I dont have an answer for why. Just it has. I live in a major city in the midwest and its wild how often I see people drive with zero regard for anyone else.
Running red lights and almost hitting someone, cutting people off, swerving in traffic erratically to be faster. Its honestly scary some days.
My anecdote is remarkably similar. I worked from home for a couple months, then had to mask up for a couple of service calls on essential production lines... There was a massive step function between late February in 2020 and May 2020 on the roads from Michigan to Indiana and back. Coworkers and customers who told me they used to go 79mph in the left lane (because it was unlikely to earn a cheap 2-point ticket instead of 81+ which was a more probable and more expensive 4-point ticket) but now bragged about driving 90+ or hitting "triple digits". It was kind of like talking to a religious fundamentalist who can't understand how unbelievers restrain themselves without the Ten Commandments and threat of torture in the afterlife providing consequences for theft, murder, and adultery. I've never gotten a ticket and had no idea what the penalties were, the legal consequences were never a part of my reason for not driving unsafely.
Speed limits and traffic enforcement had been fully suspended, and people drove however they wanted to. It also felt like there was some griping about being part of the unlucky few who had to risk their lives for the sake of those who got to stay home in safety and comfort with all their necessities delivered.
My brother-in-law's laughing response to my description of my service call drive is etched in my memory. He'd been massively busy delivering pizzas, and after hearing about how I'd had my doors blown off, he said "Welcome to the apocalypse, we drive fast now!"
I'm acutely aware of it as a bike commuter. It has saved my neck on a few occasions in the past three years since I have adopted the assumption that everyone in a vehicle is intentionally trying to kill me.

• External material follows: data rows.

-- ==== Sys2Proof/Machine/CommandProc.lean ====
section
/-!
DEFINITION. The command processor's queues: doorbells, fetch rounds, refusal, acceptance, payload reads, interrupt
moderation, the administration queues and the journal ring's move (R250–R265, R283, R289).
-/
namespace Sys2Proof.Machine

/-- An error of a queue of function `f`: the bit and its information, in that function's view and in the physical
function's (R289, R566). -/
def cpErr (s : State) (ref : FieldRef) (f q value : Nat) : State :=
  let info := f + q * 2 ^ 6 + ref.lo * 2 ^ 16 + value % 2 ^ 32 * 2 ^ 32
  let s := setRaw (setFld s ref 1 0 f) Reg.CP_ERR_INFO 0 f info
  irqUpdate (setRaw (setFld s ref 1 0 0) Reg.CP_ERR_INFO 0 0 info)

/-! ## Doorbells (R253, R254, R564) -/

/-- The tail of an SQ is kept, unless R254 ignores the write. -/
def sqTail (s : State) (func queue value : Nat) : State :=
  match s.sq func queue with
  | none => cpErr s Fld.CP_ERR_DOORBELL func queue value
  | some x =>
    if value ≥ 2 ^ x.depthLog2 then cpErr s Fld.CP_ERR_DOORBELL func queue value
    else s.setSq func queue { x with tail := value }

/-- The REFUSE entry of a packet (R262, R276). -/
def refusal (f q slot cq rslot : Nat) (p : Packet) (why : Nat × Nat) (gone : Bool) : JEntry :=
  { kind := 2, code := pOpcode p, queue := q, func := f, slot, status := why.1, detail := why.2, rslot, msc := pMsc p, body := p, cq, gone }

/-- A packet of SQ `q` that fails its checks is journaled and its reply's slot is taken; none while its CQ has no free entry, or the
journal stalls (R262, R276, R281). Without its CQ it gets its entry and no reply (R279, R298). -/
def refusePacket (s : State) (f q slot cq : Nat) (p : Packet) (why : Nat × Nat) (gone : Bool) : Option State :=
  if jrnStalled s || s.cp.cores.stopped then none
  else if cq = noCq then some (count (journal s (refusal f q slot cq 0 p why gone)) bankCp 2)
  else match s.cq f cq with
    | none => none
    | some c =>
      if c.freeEntries = 0 then none
      else
        let s := s.setCq f cq { c with alloc := (c.alloc + 1) % 2 ^ c.depthLog2 }
        some (count (journal s (refusal f q slot cq c.alloc p why gone)) bankCp 2)

/-- The refused packet that waits on an SQ is answered once that can be (R262). -/
def refuseHeld (s : State) (f q : Nat) : State :=
  match s.sq f q with
  | none => s
  | some x =>
    match x.held with
    | none => s
    | some (p, slot) =>
      match checkPacket s f q p with
      | none => s
      | some why => (refusePacket (s.setSq f q { x with held := none }) f q slot x.cq p why false).getD s

/-- The first packet read from an SQ `q` that is no more. -/
def firstOrphan (s : State) (f q : Nat) : Option Orphan := s.cp.orphans.find? fun o => o.func = f && o.queue = q

/-- The state without a packet that waited on its own. -/
def dropOrphan (s : State) (o : Orphan) : State := { s with cp := { s.cp with orphans := s.cp.orphans.erase o } }

/-- A packet that waits on its own is refused, once that can be (R262, R279). -/
def refuseOrphan (s : State) (o : Orphan) : State :=
  match checkPacket s o.func o.queue o.pkt with
  | none => s
  | some why => (refusePacket (dropOrphan s o) o.func o.queue o.slot o.cq o.pkt why true).getD s

/-- Every refused packet that waits for room on CQ `q` of function `f` is served, in ascending order of its SQ (R262). -/
def serveRefusals (s : State) (f q : Nat) : State :=
  let s := (s.cp.orphans.filter fun o => o.func = f && o.cq = q).foldl refuseOrphan s
  (s.cp.sqs.filter fun e => e.1 / 1024 = f && e.2.cq = q && e.2.held.isSome).foldl
    (fun s e => refuseHeld s f (e.1 % 1024)) s

/-- Released reply entries of groups go back to the groups' reservations (R113). -/
def returnGroupEntries (s : State) (f q value : Nat) (c : Cq) : State :=
  let depth := 2 ^ c.depthLog2
  let gone := fun (e : Nat × Nat) => (e.1 + depth - c.head) % depth < (value + depth - c.head) % depth
  let back := c.groupSlots.filter gone
  let c := { c with groupSlots := c.groupSlots.filter fun e => !gone e
                    noteSlots := c.noteSlots.filter fun n => !gone (n, 0)
                    groupReserved := c.groupReserved + back.length }
  let groups := back.foldl (fun t e => modifyK e.2 (fun (g : Group) => { g with reserved := g.reserved + 1 }) t) s.xch.groups
  let s := s.setCq f q { c with head := value }
  { s with xch := { s.xch with groups := groups } }

/-- The head of a CQ moves and replies are released, unless R254 ignores the write; refused packets that waited for room are
answered. -/
def cqHead (s : State) (func queue value : Nat) : State :=
  match s.cq func queue with
  | none => cpErr s Fld.CP_ERR_DOORBELL func queue value
  | some c =>
    let depth := 2 ^ c.depthLog2
    if value ≥ depth || (value + depth - c.head) % depth > (c.tail + depth - c.head) % depth then
      cpErr s Fld.CP_ERR_DOORBELL func queue value
    else serveRefusals (returnGroupEntries s func queue value c) func queue

/-- The offset in BAR4 of an SQ's tail doorbell (R253). -/
def sqDoorbellAt (q : Nat) : Nat := 16 * q
/-- The offset in BAR4 of a CQ's head doorbell (R253). -/
def cqDoorbellAt (q : Nat) : Nat := 0x8 + 16 * q
/-- The first offset in BAR4 past the doorbells (R253). -/
def doorbellEnd : Nat := 0x4000

/-- A host write at an offset of BAR4: a doorbell takes the low 32 bits (R253, R564). -/
def bar4Write (s : State) (func off value : Nat) : State :=
  if doorbellEnd ≤ off then s
  else if off % 16 = 0 then sqTail s func (off / 16) (value % 2 ^ 32)
  else if off % 16 = 8 then cqHead s func (off / 16) (value % 2 ^ 32)
  else s

/-- The bytes of a host read at an offset of BAR4: doorbells read zero (R253). What the MSI-X table and the PBA hold is PCIe's, and
the spec gives only where they lie (R564): free values. -/
def bar4Read (k off n : Nat) : List Byte :=
  (upFrom off n).map fun o => if o < doorbellEnd then 0 else Config.freeByte k o

/-- SQ_DOORBELL (R253): a write of the tail doorbell of an SQ. -/
def execSqDoorbell (func queue value : Nat) (s : State) : Out := .next (bar4Write s func (sqDoorbellAt queue) value)

/-- CQ_DOORBELL (R253, R254): a write of the head doorbell of a CQ. -/
def execCqDoorbell (func queue value : Nat) (s : State) : Out := .next (bar4Write s func (cqDoorbellAt queue) value)

/-! ## Fetch (R255) -/

/-- The SQs of a function are read: FETCH is 1, the function is not in D3hot, and command processing runs. -/
def fetching (s : State) (f : Nat) : Bool :=
  flag s Fld.CP_CTL_FETCH 0 f && !s.cp.cores.stopped && !inD3hot s f && fld s Fld.DET_REC_CTL_MODE ≠ 2

/-- A new entry would overwrite one that a running JOURNAL_FLUSH is still to copy (R300). The copy ends as a whole in the model. -/
def flushHolds (s : State) : Bool :=
  s.cp.journal.ring.length ≥ jrnSlots s && s.cp.cmds.any fun e => pOpcode e.2.pkt = 0x09 && e.2.phase = .working &&
    jrnOldest s.cp.journal ≤ e.1

/-- One SQ's turn in a round: the packet the host's memory holds is taken and checked (R255, R261); none while the journal stalls, or
a flush is to copy the entry that a new one would overwrite (R281, R300). -/
def fetchOne (s : State) (r : FetchRead) : State :=
  match s.sq r.func r.queue with
  | none => s
  | some x =>
    if fetching s r.func && !jrnStalled s && !flushHolds s && !x.stopped && x.held.isNone && x.next ≠ x.tail then
      let s := s.setSq r.func r.queue
        { x with held := some (r.packet, x.next), next := (x.next + 1) % 2 ^ x.depthLog2 }
      refuseHeld (injectAt (count s bankCp 0) 0xD r.func) r.func r.queue
    else s

/-- The reads of a round in the order of R255: the physical function's SQ 0, then ascending function and queue, and
at most one from each SQ. -/
def roundOrder (reads : List FetchRead) : List FetchRead :=
  (reads.foldl (fun (t : Table FetchRead) r =>
    if hasK (qKey r.func r.queue) t then t else insertK (qKey r.func r.queue) r t) []).map Prod.snd

/-- JRN_ERR.STALLED is set while reading is stopped (R281). -/
def noteStall (s : State) : State := if jrnStalled s then setErr s Fld.JRN_ERR_STALLED else s

/-- COMMAND_FETCH (R255): one round. Nothing is read once the journal stalls (R281). -/
def execCommandFetch (reads : List FetchRead) (s : State) : Out :=
  .next (noteStall ((roundOrder reads).foldl fetchOne s))

/-! ## Acceptance (R264) -/

/-- A packet that passes its checks becomes an open command (R264); none while there is no reply entry, no journal space, or no room in
its group (R255, R281, R300). -/
def admitPacket (s : State) (func queue slot cq : Nat) (p : Packet) : Option State :=
  if jrnStalled s || flushHolds s || s.cp.cores.stopped then none
  else match admitCollective s func p with
    | .wait => none
    | .group g => some (openCommand s func queue slot g p true)
    | .own => match s.cq func cq with
      | none => if cq = noCq then some (openCommand s func queue slot cq p false) else none
      | some c =>
        if c.freeEntries = 0 then none
        else some (openCommand (s.setCq func cq { c with reserved := c.reserved + 1 }) func queue slot cq p false)

/-- A packet that waits on its own becomes an open command, or is refused (R279). -/
def takeOrphan (s : State) (o : Orphan) : State :=
  match checkPacket s o.func o.queue o.pkt with
  | some _ => refuseOrphan s o
  | none =>
    match admitPacket (dropOrphan s o) o.func o.queue o.slot o.cq o.pkt with
    | none => s
    | some t => detachEntries t fun e => e.seq = nextSeq s

/-- ACCEPT (R264): the packet waiting on an SQ passes its checks, reserves its reply's entry, takes a sequence number
and is entered in the journal; one that fails its checks is refused. It waits while it must (R255). -/
def execAccept (func queue : Nat) (s : State) : Out :=
  match firstOrphan s func queue, s.sq func queue with
  | some o, _ => .next (takeOrphan s o)
  | none, none => .next s
  | none, some x =>
    match x.held with
    | none => .next s
    | some (p, slot) =>
      match checkPacket s func queue p with
      | some _ => .next (refuseHeld s func queue)
      | none => .next ((admitPacket (s.setSq func queue { x with held := none }) func queue slot x.cq p).getD s)

/-- PAYLOAD_READ (R265): the payload is read before the command has any other effect, also while R269 still holds it back (DESIGN
CHOICE: no rule says when), and the copy is kept; one that cannot be read ends a command that may start. -/
def execPayloadRead (seq : Nat) (bytes : List Byte) (failedAt : Option Nat) (s : State) : Out :=
  match s.cmd seq with
  | none => .next s
  | some c =>
    match payloadSpec c.pkt with
    | none => .next s
    | some (_, len) =>
      if c.phase ≠ .ready || c.payload.isSome || s.cp.cores.stopped then .next s
      else match failedAt with
        | some a => .next (if mayStart s seq c then completeWith s seq stUncorrectable 1 a else s)
        | none =>
          if bytes.length ≠ payloadLen c.pkt len bytes then .next s
          else .next (loadRead (recordCmd (s.setCmd seq { c with payload := some bytes }) seq) seq)

/-- CQ_AGG_TIMEOUT (R256): the oldest unsignalled reply is AGG_TIME old and the vector fires. -/
def execCqAggTimeout (func queue : Nat) (s : State) : Out :=
  match s.cq func queue with
  | none => .next s
  | some c => if c.unsignalled = 0 || c.stopped then .next s else .next (fireVector s func queue)

/-! ## The journal ring's move (R283) -/

/-- JRN_BASE_WRITE (R283): the ring moves and empties, or the write is ignored whole. `base` is the field's value,
BAR2 offset bits [35:20]. Entries that are not yet durable become so in the old ring first, so that a refusal's reply is posted and its
SQ's head moves (DEDUCED from R255 and R262; R283 asks only that no command be open). -/
def execJrnBaseWrite (base size : Nat) (s : State) : Out :=
  let at_ := base % 2 ^ 16 * 2 ^ 20
  let ok := s.cp.cmds.isEmpty && (upFrom 0 33).all (fun f => !flag s Fld.CP_CTL_FETCH 0 f) &&
    20 ≤ size && size ≤ 30 && at_ % 2 ^ size = 0 &&
    (upFrom (at_ / 2 ^ 21) (2 ^ (size - 21))).all (fun p => !hasK p s.wsp.pages)
  if ok then
    let s := entriesDurable s.cp.journal.notDurable.length s
    let s := setRaw s Reg.JRN_BASE 0 0 (base % 2 ^ 16 * 2 ^ 20 + size * 2 ^ 40)
    .next (placeRing { s with cp := { s.cp with journal := { s.cp.journal with
      ring := [], oldest := s.cp.journal.head, pos := 0 } } })
  else .next (setErr s Fld.JRN_ERR_MOVE_REFUSED)

/-! ## Administration queues (R289) -/

/-- SQ 0 of a function starts again, empty. -/
def restartSq0 (s : State) (f : Nat) : State :=
  (detachSq s f 0).setSq f 0 { sq0 s f with owesWriteback := true }

/-- CQ 0 of a function starts again, empty. -/
def restartCq0 (s : State) (f : Nat) : State :=
  s.setCq f 0 { cq0 s f with owesWriteback := true }

/-- CQ 0 holds a reservation or an unconsumed reply. -/
def cq0Busy (s : State) (f : Nat) : Bool :=
  match s.cq f 0 with
  | none => false
  | some c => c.reserved ≠ 0 || c.groupReserved ≠ 0 || c.occupied ≠ 0

/-- ADMIN_QUEUE_WRITE (R289): a write of CP_ASQ, CP_ACQ or CP_AQ_CFG in a function's view. -/
def execAdminQueueWrite (func : Nat) (which : AdminReg) (value : Word) (s : State) : Out :=
  if flag s Fld.CP_CTL_FETCH 0 func || (s.sq func 0).isNone then .next s
  else
    let v := value.toNat
    match which with
    | .asq => .next (restartSq0 (setRaw s Reg.CP_ASQ 0 func (v - v % 4096)) func)
    | .acq =>
      if cq0Busy s func then .next s
      else .next (restartCq0 (setRaw s Reg.CP_ACQ 0 func (v - v % 4096)) func)
    | .aqCfg =>
      let a := bitsOf v 0 5
      let c := bitsOf v 8 5
      let cChange := c ≠ fld s Fld.CP_AQ_CFG_ACQ_LOG2 0 func
      let aChange := a ≠ fld s Fld.CP_AQ_CFG_ASQ_LOG2 0 func
      if a < 1 || 16 < a || c < 1 || 16 < c || fnVectors func ≤ bitsOf v 16 11 || (cChange && cq0Busy s func) then .next s
      else
        let s := setRaw s Reg.CP_AQ_CFG 0 func (a + c * 2 ^ 8 + bitsOf v 16 12 * 2 ^ 16)
        let s := if aChange then restartSq0 s func else s
        if cChange then .next (restartCq0 s func)
        else match s.cq func 0 with
          | none => .next s
          | some q => .next (s.setCq func 0 { q with vector := cq0Vector s func })

/-- FETCH_ENABLE (R289): CP_CTL.FETCH of a function's view; the writebacks owed by restarted queues come first, and then the
replies that waited for them. -/
def execFetchEnable (func : Nat) (value : Bool) (s : State) : Out :=
  let s := setFld s Fld.CP_CTL_FETCH (b2n value) 0 func
  if !value then .next s
  else
    let s := match s.sq func 0 with
      | some x => if x.owesWriteback then
          send (s.setSq func 0 { x with owesWriteback := false })
            (.write func (x.base + 64 * 2 ^ x.depthLog2) (leBytes 8 0)) else s
      | none => s
    match s.cq func 0 with
    | some c =>
      if c.owesWriteback then
        let s := send (s.setCq func 0 { c with owesWriteback := false }) (.write func (c.base + 32 * 2 ^ c.depthLog2) (leBytes 8 0))
        .next (flushNotes s func 0 c.notes.length)
      else .next s
    | none => .next s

It seems like it's a combo of impatience + lapses in attention more than anything else, but something has to be fueling it because it is consistently worse now than it has ever been in my 15 years of biking for transport. Pre-emptive braking with the right of way has saved my ass more times that I can count.
I can't believe we are blaming this ENTIRELY on drivers... with people in the comments even claiming that the quality of drivers has gone done because work from home has put more poor people on the road.
Just look at the pedestrians you pass on your next drive. Count how many of them are looking at their phone while walking. I just did this and it was 4/10. I think Pedestrian behavior and awareness *might be a little different than it was 40 years ago as well.
We're blaming drivers because it's a core responsibility of driving to not injure or kill people with your vehicle.
There's no corresponding responsibility inherent in walking. In fact many people who walk also have other statuses or impairments that prevent them from fully perceiving the world they are walking through, such as blindness or being a child.
It is the driver's obligation to ensure the safety of the people around which they choose to operate their vehicle, regardless of their awareness or behavior.
If you are worried that a pedestrian might step in front of your car, then the onus is upon you to drive even slower than you already are. The speed limit is a maximum in urban environments. You're free to go slower, if that's what's required, and by your own admission it seems to be.
Yes people glance at their phone while walking. Just like drivers glance at their phone while driving (or fiddle with those stupid touch-screens that are ubiquitous now).
But just like there aren't many drivers who would stare intently at their phone while driving through a busy intersection, there aren't many pedestrians that will stare intently at a phone while crossing a busy street. It's simple self-perservation.
Also, phones have been around for ages now. Pedestrians are being hit and killed at a higher rate since the pandemic started, not since the wide adoption of cellphone technology.
Look at pedestrians? Look at drivers. Many many drivers will text, talk, or use their phones constantly. Considering that the driver is the one operating the dangerous machine, their attentiveness is much more important
Running red lights and almost hitting someone, cutting people off, swerving in traffic erratically to be faster. Its honestly scary some days.